Developing multi-agent systems. Bari said the multi-agent system behind CoCounsel Legal with Deep Research features agents for research, planning, discovery and orchestrating workflow. "We needed to multiple agents and the ability to launch in parallel," said Bari.
Bari said:
"We knew pretty quickly that we wanted to build a custom agent system for legal deep research that lets agents navigate Westlaw content like an expert researcher would. And that meant taking a lot of the rich content that we have in Westlaw and making it available via tools to agents and then using the best frontier models for the job."
The importance of process. Wong said Thomson Reuters built CoCounsel Legal with Deep Research based on the process that's used by trained legal researchers. "Legal research is taught in law school as a discipline. Legal research is often different because you're trying to often support or to critique an argument or some type of legal proceeding," said Wong. "We mimicked the process used by trained researchers and the agent is autonomous. Humans trained the models and created the process steps." When the system runs it is fully autonomous, but humans are focused on validation, quality and evaluation.

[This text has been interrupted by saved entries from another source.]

-- ==== Sys2Proof/Tests/Slice0.lean ====
section
/-! SUPPORT. Tests: ill-formed terms that the check refuses, worked cases of the spec, and for every statement of
Obligations.lean states and operands that meet its hypotheses. -/

open Sys2Proof Sys2Proof.Machine

namespace Sys2Proof.Tests

set_option linter.unusedVariables false
set_option linter.unusedSimpArgs false
set_option Elab.async false

/-- A KL3-B12-12 in service: every die fitted and out of reset, its firmware ready, a slice set, and two sessions of transport H open. -/
def up : State :=
  let s := { State.reset with
    fw := { inCold := false, coresHeld := false }, sm := { drbg := true, sessions := [⟨1, .officer, .H⟩, ⟨2, .user, .H⟩] } }
  (((s.setReg GLB_CAP0 [] 0x33FFFF).setF CMD_IF_STATUS [] CMD_IF_STATUS.FW_READY 1).setReg RNK_SLICE [8] 0x1005).setReg RNK_SLICE [9] 0x1005

/-- A command of transport H with session 1. -/
def cmd (op : Nat) (pars : List Byte := []) (target : Nat := 0xF) (inl : List Byte := []) : Cmd :=
  { via := .H, ring := 0
    slot := leBytes 2 op ++ leBytes 1 0 ++ leBytes 1 1 ++ leBytes 4 7 ++ leBytes 2 target ++ leBytes 1 inl.length ++ leBytes 1 0 ++
      leBytes 4 1 ++ slice pars 0 16 ++ slice inl 0 224 }

/-! ### How a hypothesis is met -/

/-- A statement about what an option holds. -/
theorem of_some {α : Type} {x : Option α} {P : α → Prop} [DecidablePred P] (h : x.elim true (fun a => decide (P a)) = true) : ∀ a, x = some a → P a := by
  rintro a rfl
  simpa using h
/-- The top of a stack is another entry. -/
theorem top_ne {o : Option (Nat × Nat)} {n : Nat} (h : o.map Prod.fst ≠ some n) : ∀ e, o ≠ some (n, e) := by
  rintro e rfl
  exact h rfl
/-- A block that the check did not find bad. -/
theorem not_bad {e : Ecc} (h : (match e with
    | .bad _ => false
    | _ => true) = true) : ∀ n, e ≠ Ecc.bad n := by
  rintro n rfl
  cases h
/-- No stop is due. -/
theorem no_stop {s : State} (h : (s.tempo.due s.tempo.barno).all (fun x => match x with
    | .stop _ _ => false
    | _ => true) = true) : s.NoStopDue := by
  intro u c hm
  simpa using List.all_eq_true.1 h _ hm
/-- A section issues the word at which it stands. -/
theorem issues {s : State} {p k i : Nat} {ins : PInstr} (h : s.canIssue p k = true ∧ (s.sect p k).st = .running ∧ (s.sect p k).pendW = [] ∧
    (s.partAt p k).map (fun x => (x.1, x.2.i)) = some (i, ins)) : s.Issues p k i ins := by
  obtain ⟨a, b, c, d⟩ := h
  refine ⟨a, b, c, ?_⟩
  cases e : s.partAt p k with
  | none => simp [e] at d
  | some x =>
    obtain ⟨j, v, sm, y⟩ := x
    simp only [e, Option.map_some, Option.some.injEq, Prod.mk.injEq] at d
    obtain ⟨rfl, rfl⟩ := d
    exact ⟨v, sm, rfl⟩
/-- What a check answers. -/
theorem is_ok {α ε : Type} {x : Except ε α} {d : α} (h : x.toOption.isSome = true) : x = Except.ok (x.toOption.getD d) := by
  cases x with
  | ok a => rfl
  | error e => cases h
/-- The same for four results at once. -/
theorem is_ok4 {α β γ δ ε : Type} {x : Except ε (α × β × γ × δ)} (h : x.toOption.isSome = true) : ∃ a b c d, x = Except.ok (a, b, c, d) := by
  cases x with
  | ok a => exact ⟨_, _, _, _, rfl⟩
  | error e => cases h
/-- Some Mangle die that flags `a` and `b` name. -/
theorem named_ex (a b : Prop) (P : Nat → Prop) : (∃ m, (m = 8 ∧ a ∨ m = 9 ∧ b) ∧ P m) ↔ (a ∧ P 8) ∨ (b ∧ P 9) := by
  constructor
  · rintro ⟨m, ⟨rfl, h⟩ | ⟨rfl, h⟩, hp⟩
    · exact .inl ⟨h, hp⟩
    · exact .inr ⟨h, hp⟩
  · rintro (⟨h, hp⟩ | ⟨h, hp⟩)
    · exact ⟨8, .inl ⟨rfl, h⟩, hp⟩
    · exact ⟨9, .inr ⟨rfl, h⟩, hp⟩
theorem named_ex2 (a b : Prop) (n : Nat) (P : Nat → Nat → Prop) :
    (∃ m i, (m = 8 ∧ a ∨ m = 9 ∧ b) ∧ i < n ∧ P m i) ↔ (a ∧ ∃ i, i < n ∧ P 8 i) ∨ (b ∧ ∃ i, i < n ∧ P 9 i) := by
  constructor
  · rintro ⟨m, i, ⟨rfl, h⟩ | ⟨rfl, h⟩, hp⟩
    · exact .inl ⟨h, i, hp⟩
    · exact .inr ⟨h, i, hp⟩
  · rintro (⟨h, i, hp⟩ | ⟨h, i, hp⟩)
    · exact ⟨8, i, .inl ⟨rfl, h⟩, hp⟩
    · exact ⟨9, i, .inr ⟨rfl, h⟩, hp⟩
/-- The entries of a bar agree. -/
theorem no_dispute {s : State} {n : Nat} (h : ∀ e ∈ s.unOwn n ++ s.unPeer n, ¬((e ∈ s.unOwn n ∧ ∀ x ∈ s.unPeer n, x.key = e.key → x.digest ≠ e.digest) ∨
    (e ∈ s.unPeer n ∧ ∀ x ∈ s.unOwn n, x.key ≠ e.key))) : ∀ e, ¬s.unDisagrees n e := by
  intro e he
  refine h e ?_ he
  rcases he with he | he
  · exact List.mem_append.2 (.inl he.1)
  · exact List.mem_append.2 (.inr he.1)
theorem is_error {α ε : Type} [DecidableEq ε] {x : Except ε α} {f : ε} (h : (match x with
    | .error e => decide (e = f)
    | .ok _ => false) = true) : x = Except.error f := by
  cases x with
  | ok a => cases h
  | error e => simp only [decide_eq_true_eq] at h; rw [h]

Build your orchestration layer. Bari and Wong said Thomson Reuters built its own orchestration framework for CoCounsel Legal with Deep Research. "We built the agent scaffolding ourselves," said Bari. The effort required continuous tweaking for high quality function calling, instructions, evaluation, memory management and orchestration, he added.
There are agent orchestration offerings, but most are first generation. "It's pretty easy to get to a prototype or demo, but production requires a lot of work on the details and each piece of orchestration," said Bari.